The Process class is used to describe a process object. When creating a child process, you only need to pass in an execution function and the parameters of the function to complete the creation of the Process example.

  • The star() method starts the process,
  • The join() method implements synchronization between processes and waits for all processes to exit before executing the following code
  • close() is used to prevent excess processes from flooding into the process pool Pool and causing process blocking.
    multiprocessing.Process (group=None, target=None, name=None,args=(), kwargs={},daemon=None)
  • target is the function name, the function to be called
  • The parameters required by the args function are passed in in the form of tuple.
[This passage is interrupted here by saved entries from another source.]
/-! ### setCurtain -/

@[simp] theorem Ctl.setCurtain_regs (c : Ctl) (n : Nat) (x : Curtain) : (c.setCurtain n x).regs = c.regs := rfl
@[simp] theorem Ctl.setCurtain_notes (c : Ctl) (n : Nat) (x : Curtain) : (c.setCurtain n x).notes = c.notes := rfl
@[simp] theorem Ctl.setCurtain_sysReady (c : Ctl) (n : Nat) (x : Curtain) : (c.setCurtain n x).sysReady = c.sysReady := rfl
@[simp] theorem Ctl.setCurtain_everReady (c : Ctl) (n : Nat) (x : Curtain) : (c.setCurtain n x).everReady = c.everReady := rfl
@[simp] theorem Ctl.setCurtain_clk (c : Ctl) (n : Nat) (x : Curtain) : (c.setCurtain n x).clk = c.clk := rfl
@[simp] theorem Ctl.setCurtain_boot (c : Ctl) (n : Nat) (x : Curtain) : (c.setCurtain n x).boot = c.boot := rfl
@[simp] theorem Ctl.setCurtain_store (c : Ctl) (n : Nat) (x : Curtain) : (c.setCurtain n x).store = c.store := rfl
@[simp] theorem Ctl.setCurtain_storeSeen (c : Ctl) (n : Nat) (x : Curtain) : (c.setCurtain n x).storeSeen = c.storeSeen := rfl
@[simp] theorem Ctl.setCurtain_storeFix (c : Ctl) (n : Nat) (x : Curtain) : (c.setCurtain n x).storeFix = c.storeFix := rfl
@[simp] theorem Ctl.setCurtain_seqs (c : Ctl) (n : Nat) (x : Curtain) : (c.setCurtain n x).seqs = c.seqs := rfl
@[simp] theorem Ctl.setCurtain_groups (c : Ctl) (n : Nat) (x : Curtain) : (c.setCurtain n x).groups = c.groups := rfl
@[simp] theorem Ctl.setCurtain_rdOut (c : Ctl) (n : Nat) (x : Curtain) : (c.setCurtain n x).rdOut = c.rdOut := rfl
@[simp] theorem Ctl.setCurtain_stOut (c : Ctl) (n : Nat) (x : Curtain) : (c.setCurtain n x).stOut = c.stOut := rfl
@[simp] theorem Ctl.setCurtain_sOut (c : Ctl) (n : Nat) (x : Curtain) : (c.setCurtain n x).sOut = c.sOut := rfl
@[simp] theorem Ctl.setCurtain_cntHist (c : Ctl) (n : Nat) (x : Curtain) : (c.setCurtain n x).cntHist = c.cntHist := rfl
@[simp] theorem Ctl.setCurtain_ctxs (c : Ctl) (n : Nat) (x : Curtain) : (c.setCurtain n x).ctxs = c.ctxs := rfl
@[simp] theorem Ctl.setCurtain_osets (c : Ctl) (n : Nat) (x : Curtain) : (c.setCurtain n x).osets = c.osets := rfl
@[simp] theorem Ctl.setCurtain_dlTold (c : Ctl) (n : Nat) (x : Curtain) : (c.setCurtain n x).dlTold = c.dlTold := rfl
@[simp] theorem Ctl.setCurtain_sports (c : Ctl) (n : Nat) (x : Curtain) : (c.setCurtain n x).sports = c.sports := rfl
@[simp] theorem Ctl.setCurtain_landed (c : Ctl) (n : Nat) (x : Curtain) : (c.setCurtain n x).landed = c.landed := rfl
@[simp] theorem Ctl.setCurtain_later (c : Ctl) (n : Nat) (x : Curtain) : (c.setCurtain n x).later = c.later := rfl
@[simp] theorem Ctl.setCurtain_areqs (c : Ctl) (n : Nat) (x : Curtain) : (c.setCurtain n x).areqs = c.areqs := rfl
@[simp] theorem Ctl.setCurtain_nextReq (c : Ctl) (n : Nat) (x : Curtain) : (c.setCurtain n x).nextReq = c.nextReq := rfl
@[simp] theorem Ctl.setCurtain_arbs (c : Ctl) (n : Nat) (x : Curtain) : (c.setCurtain n x).arbs = c.arbs := rfl
@[simp] theorem Ctl.setCurtain_busy (c : Ctl) (n : Nat) (x : Curtain) : (c.setCurtain n x).busy = c.busy := rfl
@[simp] theorem Ctl.setCurtain_links (c : Ctl) (n : Nat) (x : Curtain) : (c.setCurtain n x).links = c.links := rfl
@[simp] theorem Ctl.setCurtain_wins (c : Ctl) (n : Nat) (x : Curtain) : (c.setCurtain n x).wins = c.wins := rfl
@[simp] theorem Ctl.setCurtain_packets (c : Ctl) (n : Nat) (x : Curtain) : (c.setCurtain n x).packets = c.packets := rfl
@[simp] theorem Ctl.setCurtain_nextPkt (c : Ctl) (n : Nat) (x : Curtain) : (c.setCurtain n x).nextPkt = c.nextPkt := rfl
@[simp] theorem Ctl.setCurtain_sends (c : Ctl) (n : Nat) (x : Curtain) : (c.setCurtain n x).sends = c.sends := rfl
@[simp] theorem Ctl.setCurtain_twin (c : Ctl) (n : Nat) (x : Curtain) : (c.setCurtain n x).twin = c.twin := rfl
@[simp] theorem Ctl.setCurtain_reh (c : Ctl) (n : Nat) (x : Curtain) : (c.setCurtain n x).reh = c.reh := rfl
@[simp] theorem Ctl.setCurtain_fillPend (c : Ctl) (n : Nat) (x : Curtain) : (c.setCurtain n x).fillPend = c.fillPend := rfl
@[simp] theorem Ctl.setCurtain_refills (c : Ctl) (n : Nat) (x : Curtain) : (c.setCurtain n x).refills = c.refills := rfl
@[simp] theorem Ctl.setCurtain_handing (c : Ctl) (n : Nat) (x : Curtain) : (c.setCurtain n x).handing = c.handing := rfl
@[simp] theorem Ctl.setCurtain_handCc (c : Ctl) (n : Nat) (x : Curtain) : (c.setCurtain n x).handCc = c.handCc := rfl
@[simp] theorem Ctl.setCurtain_killCc (c : Ctl) (n : Nat) (x : Curtain) : (c.setCurtain n x).killCc = c.killCc := rfl
@[simp] theorem Ctl.setCurtain_swap (c : Ctl) (n : Nat) (x : Curtain) : (c.setCurtain n x).swap = c.swap := rfl
@[simp] theorem Ctl.setCurtain_swapCc (c : Ctl) (n : Nat) (x : Curtain) : (c.setCurtain n x).swapCc = c.swapCc := rfl
@[simp] theorem Ctl.setCurtain_wbq (c : Ctl) (n : Nat) (x : Curtain) : (c.setCurtain n x).wbq = c.wbq := rfl
@[simp] theorem Ctl.setCurtain_wbNew (c : Ctl) (n : Nat) (x : Curtain) : (c.setCurtain n x).wbNew = c.wbNew := rfl
@[simp] theorem Ctl.setCurtain_logq (c : Ctl) (n : Nat) (x : Curtain) : (c.setCurtain n x).logq = c.logq := rfl
@[simp] theorem Ctl.setCurtain_fills (c : Ctl) (n : Nat) (x : Curtain) : (c.setCurtain n x).fills = c.fills := rfl
@[simp] theorem Ctl.setCurtain_scrubs (c : Ctl) (n : Nat) (x : Curtain) : (c.setCurtain n x).scrubs = c.scrubs := rfl
@[simp] theorem Ctl.setCurtain_lapCorr (c : Ctl) (n : Nat) (x : Curtain) : (c.setCurtain n x).lapCorr = c.lapCorr := rfl
@[simp] theorem Ctl.setCurtain_lapTold (c : Ctl) (n : Nat) (x : Curtain) : (c.setCurtain n x).lapTold = c.lapTold := rfl
@[simp] theorem Ctl.setCurtain_marches (c : Ctl) (n : Nat) (x : Curtain) : (c.setCurtain n x).marches = c.marches := rfl
@[simp] theorem Ctl.setCurtain_unders (c : Ctl) (n : Nat) (x : Curtain) : (c.setCurtain n x).unders = c.unders := rfl
@[simp] theorem Ctl.setCurtain_fenced (c : Ctl) (n : Nat) (x : Curtain) : (c.setCurtain n x).fenced = c.fenced := rfl
@[simp] theorem Ctl.setCurtain_strikes (c : Ctl) (n : Nat) (x : Curtain) : (c.setCurtain n x).strikes = c.strikes := rfl
@[simp] theorem Ctl.setCurtain_power (c : Ctl) (n : Nat) (x : Curtain) : (c.setCurtain n x).power = c.power := rfl
@[simp] theorem Ctl.setCurtain_faults (c : Ctl) (n : Nat) (x : Curtain) : (c.setCurtain n x).faults = c.faults := rfl
@[simp] theorem Ctl.setCurtain_time (c : Ctl) (n : Nat) (x : Curtain) : (c.setCurtain n x).time = c.time := rfl
@[simp] theorem Ctl.setCurtain_audit (c : Ctl) (n : Nat) (x : Curtain) : (c.setCurtain n x).audit = c.audit := rfl
@[simp] theorem Ctl.setCurtain_door (c : Ctl) (n : Nat) (x : Curtain) : (c.setCurtain n x).door = c.door := rfl
@[simp] theorem Ctl.setCurtain_cRsp (c : Ctl) (n : Nat) (x : Curtain) : (c.setCurtain n x).cRsp = c.cRsp := rfl
@[simp] theorem Ctl.setCurtain_cReqs (c : Ctl) (n : Nat) (x : Curtain) : (c.setCurtain n x).cReqs = c.cReqs := rfl
@[simp] theorem Ctl.setCurtain_cTurn (c : Ctl) (n : Nat) (x : Curtain) : (c.setCurtain n x).cTurn = c.cTurn := rfl
@[simp] theorem Ctl.setCurtain_cReady (c : Ctl) (n : Nat) (x : Curtain) : (c.setCurtain n x).cReady = c.cReady := rfl
@[simp] theorem Ctl.setCurtain_free (c : Ctl) (n : Nat) (x : Curtain) : (c.setCurtain n x).free = c.free := rfl
@[simp] theorem Ctl.curtain_setCurtain_same (c : Ctl) (n : Nat) (x : Curtain) : (c.setCurtain n x).curtain n = x := Tab.get_set_same _ _ _ _
theorem Ctl.curtain_setCurtain_ne (c : Ctl) {n m : Nat} (h : m ≠ n) (x : Curtain) : (c.setCurtain n x).curtain m = c.curtain m := Tab.get_set_ne _ _ _ h _
@[simp] theorem Ctl.setCurtain_reg (c : Ctl) (n : Nat) (x : Curtain) (o : Nat) : (c.setCurtain n x).reg o = c.reg o := rfl
@[simp] theorem Ctl.setCurtain_fld (c : Ctl) (n : Nat) (x : Curtain) (o : Nat) (f : FieldPos) : (c.setCurtain n x).fld o f = c.fld o f := rfl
When a parameter is passed in, add a sign, because (1) is not a tuple, and (1,) is a tuple

Assign a process instance to the function to create a single process:

import multiprocessing as mp


def job(a, b):
    print(a+b)


if __name__ == '__main__':  # 必须将进程过程放到main函数中去
    p1 = mp.Process(target=job, args=(1, 2))  
    p1.start()
    p1.join()

Create multiple processes:

import multiprocessing
import os


def run_proc(name):
    print('Child process {0} {1} Running '.format(name, os.getpid()))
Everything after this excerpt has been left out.